S23: and performing weighting calculation on the weight to obtain a CAD polygene risk value.
And performing weighted calculation on the individual genotype data needing risk prediction according to the weight values obtained in the step S22 to obtain the multi-gene risk score. Specifically, by using a valid method in LDpred software, the calculated weight value output file and the personal genotype PLINK file are used as input, so that the final multiple-gene risk score of the coronary heart disease of each person, namely the CAD multiple-gene risk value, is calculated.
S24: taking target data of the sample object with the disease label as a training set, and inputting the training set into an initial model, wherein the target data comprises: CAD polygenic risk values and physical condition data.

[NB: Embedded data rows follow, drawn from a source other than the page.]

-- ==== Sys2Proof/Laws/Operands.lean ====
section
/-! SUPPORT. What the operand forms do: the words of a 256-bit register (10_state.md R21) and the infinity bits
(R23). -/

namespace Sys2Proof.Machine

/-! ### Words of a 256-bit register (R21) -/

theorem getLsbD_getWord (x : Big) (j : Fin 8) (i : Nat) :
    (getWord x j).getLsbD i = (decide (i < 32) && x.getLsbD (32 * (7 - j.val) + i)) := by
  simp [getWord, BitVec.getLsbD_extractLsb']

/-- The bits of word j: 32 ones at its place. -/
theorem getLsbD_wordMask (sh i : Nat) :
    ((BitVec.allOnes 32).setWidth 256 <<< sh).getLsbD i = decide (i < 256 ∧ sh ≤ i ∧ i < sh + 32) := by
  rw [BitVec.getLsbD_shiftLeft, BitVec.getLsbD_setWidth, BitVec.getLsbD_allOnes]
  rw [Bool.eq_iff_iff]
  simp only [Bool.and_eq_true, decide_eq_true_eq, Bool.not_eq_true', decide_eq_false_iff_not]
  omega

theorem getLsbD_setWord (x : Big) (j : Fin 8) (w : Word) (i : Nat) :
    (setWord x j w).getLsbD i =
      if 32 * (7 - j.val) ≤ i ∧ i < 32 * (7 - j.val) + 32 then w.getLsbD (i - 32 * (7 - j.val))
      else x.getLsbD i := by
  have hj := j.isLt
  have hw : (w.setWidth 256 <<< (32 * (7 - j.val))).getLsbD i =
      (decide (i < 256 ∧ 32 * (7 - j.val) ≤ i) && w.getLsbD (i - 32 * (7 - j.val))) := by
    rw [BitVec.getLsbD_shiftLeft, BitVec.getLsbD_setWidth]
    rw [Bool.eq_iff_iff]
    simp only [Bool.and_eq_true, decide_eq_true_eq, Bool.not_eq_true', decide_eq_false_iff_not]
    constructor
    · exact fun ⟨⟨h1, h2⟩, _, h4⟩ => ⟨⟨h1, by omega⟩, h4⟩
    · exact fun ⟨⟨h1, h2⟩, h3⟩ => ⟨⟨h1, by omega⟩, by omega, h3⟩
  rw [setWord, BitVec.getLsbD_or, BitVec.getLsbD_and, BitVec.getLsbD_not, getLsbD_wordMask, hw]
  by_cases h : 32 * (7 - j.val) ≤ i ∧ i < 32 * (7 - j.val) + 32
  · have h3 : i < 256 := by omega
    rw [if_pos h]; simp [h, h3]
  · rw [if_neg h]
    by_cases h3 : i < 256
    · by_cases h1 : 32 * (7 - j.val) ≤ i
      · simp [h, h3, BitVec.getLsbD_of_ge w (i - 32 * (7 - j.val)) (by omega)]
      · simp [h1, h3]
    · simp [h3, BitVec.getLsbD_of_ge x i (by omega)]

/-- A word just written reads back (R21, R65). -/
@[simp] theorem getWord_setWord_self (x : Big) (j : Fin 8) (w : Word) : getWord (setWord x j w) j = w := by
  apply BitVec.eq_of_getLsbD_eq
  intro i hi
  rw [getLsbD_getWord, getLsbD_setWord, if_pos (by omega)]
  simp [hi]

/-- The other words keep their values (R21, R65). -/
theorem getWord_setWord_ne (x : Big) {j k : Fin 8} (w : Word) (h : k ≠ j) :
    getWord (setWord x j w) k = getWord x k := by
  have hjk : k.val ≠ j.val := fun h' => h (Fin.ext h')
  have hj := j.isLt
  have hk := k.isLt
  apply BitVec.eq_of_getLsbD_eq
  intro i hi
  rw [getLsbD_getWord, getLsbD_setWord, getLsbD_getWord, if_neg (by omega)]

/-- A 256-bit register is its eight words (R21). -/
theorem big_ext {x y : Big} (h : ∀ j : Fin 8, getWord x j = getWord y j) : x = y := by
  apply BitVec.eq_of_getLsbD_eq
  intro i hi
  have hj := congrArg (fun w : Word => w.getLsbD (i % 32)) (h ⟨7 - i / 32, by omega⟩)
  simp only [getLsbD_getWord] at hj
  have h1 : i % 32 < 32 := Nat.mod_lt _ (by omega)
  have h2 : 32 * (7 - (7 - i / 32)) + i % 32 = i := by omega
  simpa [h1, h2] using hj

/-! ### Infinity bits (R22, R23) -/

/-- Only INF[k] changes (R154). -/
theorem getLsbD_setInfBit (p : BitVec 8) (k : PReg) (b : Bool) (i : Nat) :
    (setInfBit p k b).getLsbD i = if i = k.val then b else p.getLsbD i := by
  have hk := k.isLt
  have hone : (1#8 <<< k.val).getLsbD i = decide (i = k.val) := by
    rw [BitVec.getLsbD_shiftLeft, BitVec.getLsbD_one]
    by_cases h : i = k.val
    · subst h; simp
    · by_cases h2 : i < k.val
      · simp [h, h2]
      · have : i - k.val ≠ 0 := by omega
        simp [h, this]
  cases b
  · rw [setInfBit, if_neg Bool.false_ne_true, BitVec.getLsbD_and, BitVec.getLsbD_not, hone]
    by_cases h : i = k.val <;> by_cases h8 : i < 8 <;> simp [h, h8]
    exact BitVec.getLsbD_of_ge p i (by omega)
  · rw [setInfBit, if_pos rfl, BitVec.getLsbD_or, hone]
    by_cases h : i = k.val <;> simp [h]

/-- The coordinate registers of the point registers are all different (R22). -/
theorem xReg_ne_yReg (k l : PReg) : xReg k ≠ yReg l := by
  intro h; have := congrArg Fin.val h; simp [xReg, yReg] at this; omega

end Sys2Proof.Machine
end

Specifically, the calculated multi-gene risk score (i.e., the CAD multi-gene risk value) and the personal body state variable (i.e., the physical condition data) are put into an initial model together for feature selection, and the feature selection result is used as a training set, and then the training set is input into the initial model.
S25: and training the initial model through a machine learning algorithm based on the training set to obtain a plurality of models to be selected.

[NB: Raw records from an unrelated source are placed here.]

theorem packBlock_toList_getElem? (b : List Byte) {j : Nat} (hj : j < 16) :
    (packBlock b).toList[j]? = some (packedWord b j) := by
  simp [packBlock, hj]

@[simp] theorem bufBytes_length (m : Vector Word 16) : (bufBytes m).length = 64 := by
  simp [bufBytes, bytesOf]

/-- Packing keeps the bytes of a block. -/
theorem bufBytes_packBlock {b : List Byte} (h : b.length = 64) : bufBytes (packBlock b) = b := by
  apply List.ext_getElem?
  intro i
  by_cases hi : i < 64
  · obtain ⟨j, t, rfl⟩ : ∃ (j : Nat) (t : Fin 4), i = 4 * j + t.val :=
      ⟨i / 4, ⟨i % 4, Nat.mod_lt i (by decide)⟩, (Nat.div_add_mod i 4).symm⟩
    have word : (packBlock b).toList[j]? = some (packedWord b j) := packBlock_toList_getElem? b (by omega)
    rw [bufBytes, flatMap_bytesOf_getElem?, word, Option.map_some, byteOf_packedWord,
      List.getD_eq_getElem _ _ (by omega), List.getElem?_eq_getElem (by omega)]
  · rw [List.getElem?_eq_none (by simpa using hi), List.getElem?_eq_none (by omega)]

/-! ### The padding (R187) -/

/-- A byte of a word of a 64-bit number, by its place in the number. -/
theorem byteOf_extractLsb' (n : BitVec 64) (k : Nat) (t : Fin 4) :
    byteOf (n.extractLsb' k 32) t = BitVec.ofNat 8 (n.toNat / 2 ^ (k + 8 * (3 - t.val))) := by
  apply BitVec.eq_of_getLsbD_eq
  intro i hi
  have inside : 8 * (3 - t.val) + i < 32 := by omega
  have place : k + (8 * (3 - t.val) + i) = i + (k + 8 * (3 - t.val)) := by omega
  rw [byteOf, BitVec.getLsbD_extractLsb', BitVec.getLsbD_extractLsb', BitVec.getLsbD_ofNat, Nat.testBit_div_two_pow,
    place]
  simp [hi, inside, BitVec.getLsbD]

/-- A 64-bit number as its eight digits in base 256, the highest first. -/
theorem lengthBytes_eq_map (n : BitVec 64) :
    lengthBytes n = (List.range 8).map fun t => BitVec.ofNat 8 (n.toNat / 2 ^ (8 * (7 - t))) := by
  simp only [lengthBytes, bytesOf, byteOf_extractLsb']
  rfl

theorem paddedTail_length (buf : Vector Word 16) {n : Nat} (hn : n ≤ 63) (bits : BitVec 64) :
    (paddedTail buf n bits).length = if n ≤ 55 then 64 else 128 := by
  have size : (lengthBytes bits).length = 8 := rfl
  simp only [paddedTail, padZeros, List.length_append, List.length_take, bufBytes_length, List.length_singleton,
    List.length_replicate, size]
  split <;> omega

theorem padBlocks_length (buf : Vector Word 16) (n : Nat) (bits : BitVec 64) :
    (padBlocks buf n bits).length = if n ≤ 55 then 1 else 2 := by
  unfold padBlocks
  split <;> rfl

/-- The blocks hold the padded tail. -/
theorem flatMap_bufBytes_padBlocks (buf : Vector Word 16) {n : Nat} (hn : n ≤ 63) (bits : BitVec 64) :
    (padBlocks buf n bits).flatMap bufBytes = paddedTail buf n bits := by
  have size := paddedTail_length buf hn bits
  unfold padBlocks
  split at size
  case isTrue one =>
    rw [if_pos one, List.flatMap_singleton, bufBytes_packBlock size]
  case isFalse two =>
    rw [if_neg two, List.flatMap_cons, List.flatMap_singleton, bufBytes_packBlock (by simp [size]),
      bufBytes_packBlock (by simp [size]), List.take_append_drop]

/-- The blocks depend on no byte of the buffer past the first `n`. -/
theorem padBlocks_congr {buf buf' : Vector Word 16} {n : Nat} (h : (bufBytes buf).take n = (bufBytes buf').take n)
    (bits : BitVec 64) : padBlocks buf n bits = padBlocks buf' n bits := by
  have tail : paddedTail buf n bits = paddedTail buf' n bits := by rw [paddedTail, h, paddedTail]
  rw [padBlocks, tail, padBlocks]

/-! ### SM3INIT (R188) -/

/-- Settles O51: SM3INIT commits its writes from every state. -/
theorem sm3initLoadsTheIv : Obligations.Sm3initLoadsTheIv := ⟨rfl, fun _ => rfl⟩

/-! ### The sequence error (R189, R190) -/

theorem exec_sm3blk (s : State) : exec .sm3blk s = .next (commit s (whenActive s (absorbBlock s))) := rfl

theorem exec_sm3fin (n : Len) (s : State) : exec (.sm3fin n) s = .next (commit s (whenActive s (finishHash s n))) := rfl

theorem commit_whenActive_of_inactive {s : State} (h : s.sm3Active = false) (t : State) :
    commit s (whenActive s t) = ended s 4 := by
  rw [whenActive, h, if_neg Bool.false_ne_true]
  rfl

Wherein, the machine learning algorithm includes: at least one of a random forest algorithm, a support vector machine algorithm, and a decision tree algorithm. In the step, a model is established and trained by using various algorithms such as random forests, support vector machines, decision trees and the like in machine learning.
Preferably, the risk variables (i.e., physical condition data) associated with coronary heart disease are added to the multi-gene risk score (i.e., CAD multi-gene risk value) to create a risk prediction model, thereby obtaining a plurality of models to be selected.
It should be noted that machine learning is a multi-domain interdisciplinary subject, and is specialized in studying how a computer simulates or implements human learning behaviors to acquire new knowledge or skills, and reorganize an existing knowledge structure to continuously improve its performance. Machine learning is often used in the binary task, and prediction of the binary labels can be achieved through modeling.
S26: and selecting from the plurality of models to be selected by using a test set to obtain the CAD prediction model, wherein the test set is target data of the sample object with the label without the disease.
One of the models to be selected in step S25 with the highest performance is selected as a final model, and the performance of the two classification models is represented by area under the curve (AUC). In the machine learning evaluation indexes, AUC is one of the most common and most common indexes, and the definition of AUC itself is based on geometry, but in statistics and machine learning, AUC is often used to evaluate the performance of a two-class model, and generally, the curve herein refers to a Receiver Operating Curve (ROC).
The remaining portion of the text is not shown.